#### [What the task requires]
Copy out every line of the data that has the word "entry" somewhere in it.

#### [Records for this task]
-- ==== Sys2Proof/Config.lean ====
section
/-! DEFINITION. What an implementation fixes and what spec/ leaves open. Every `opaque` below is a free
value: it has no body, nothing can compute it, and a statement that mentions it holds whatever it is. -/

namespace Sys2Proof.Config

/-- The value below q that a modular product of inputs at or above q is built from (R154): it depends on
the inputs and q alone. -/
opaque openProduct (x y q : Nat) : Nat

/-- As openProduct, for a sum (R154). -/
opaque openSum (x y q : Nat) : Nat

/-- As openProduct, for a difference (R154). -/
opaque openDiff (x y q : Nat) : Nat

/-- A number that spec/ does not determine (which free entry is taken, which translation is used, in
what order U copies combine), one per value of State.fresh. -/
opaque freeNat (n : Nat) : Nat

/-- Undetermined bytes (a tile after an aborted MMAS, R250), one list element per index. -/
opaque freeByte (n i : Nat) : Byte

/-- Which pending event, or else the next instruction, the machine takes next; the order between
agents that spec/ leaves open. -/
opaque pick (n : Nat) : Nat

/-- The core that issues after this step. -/
opaque nextCore (n : Nat) : Nat

/-- Nanoseconds that pass in one step. -/
opaque elapsedNs (n : Nat) : Nat

/-- Cycles of the 1.25 GHz clock that pass in one step. -/
opaque elapsedCycles (n : Nat) : Nat

/-- SHA-384 of an old chain value and new data (R43). -/
opaque sha384 (old : BitVec 384) (data : Nat) : BitVec 384

/-- AES-256-XTS of one 128-byte line under a key and the line's address (R297). -/
opaque xts (key : BitVec 256) (line : Nat) (data : BitVec 1024) : BitVec 1024

/-- The integrity tag of a line (R298): GMAC over its ciphertext and its address, under a key derived from a domain key. -/
opaque gmac (key : BitVec 256) (line : Nat) (cipher : BitVec 1024) : BitVec 64

/-- Latency in cycles that a reply reports (R406), before it saturates at 4,095. -/
opaque latency (n : Nat) : Nat

/-- L2 misses that an epoch counts for an enrolled page (R290). -/
opaque misses (n page : Nat) : Nat

/-- The domain whose key serves a 64 KiB frame for which the Lodge holds no record: R297 gives none (log entry 60). -/
opaque pageDomain (frame : Nat) : BitVec 8

/-- Bits that an SPDM response carries (R43): fixed by the SPDM standard, not by spec/. -/
opaque spdmReply (request session : Nat) : Nat

/-- Cycles a thread may run after a revocation notice before a forced save (R218). -/
abbrev forcedSaveCycles : Nat := 1024

/-- Cycles of an unwind handler's budget (R220). -/
abbrev handlerBudget : Nat := 4096

/-- Cycles after which a blocked thread parks (R63). -/
abbrev parkCycles : Nat := 256

/-- Cycles after which a record is held back (R59) or makes the core request pre-emption (R386). -/
abbrev recordWaitCycles : Nat := 65536

/-- Cycles after which a record is promoted (R62). -/
abbrev promoteCycles : Nat := 1048576

/-- The owner's default safe-point budget when the hypervisor gives none (R24). -/
abbrev spDefault : Nat := 65536

/-- Capacity of a device launch queue (R37). -/
abbrev deviceQueueSize : Nat := 64

/-- Records of a core queue's overflow ring: its size is the hypervisor's (R60); the model takes 4096. -/
abbrev overflowRing : Nat := 4096

/-- Entries of the overflow save ring: its size is the hypervisor's (R389); the model takes 4096. -/
abbrev saveRing : Nat := 4096

/-- Bytes of the queue at the router port of a halted core (R394). -/
abbrev portBytes : Nat := 65536

/-- Records of one trace encoder (R409). -/
abbrev encoderSize : Nat := 64

/-- Physical address at which Pavilion firmware publishes the topology map (R274 names none): stack
view of stack 11, byte 48 GiB. -/
abbrev mapBase : Nat := 0x100BC00000000

end Sys2Proof.Config
end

#### [Answer space]
/-- A number that spec/ does not determine (which free entry is taken, which translation is used, in
/-- The domain whose key serves a 64 KiB frame for which the Lodge holds no record: R297 gives none (log entry 60). -/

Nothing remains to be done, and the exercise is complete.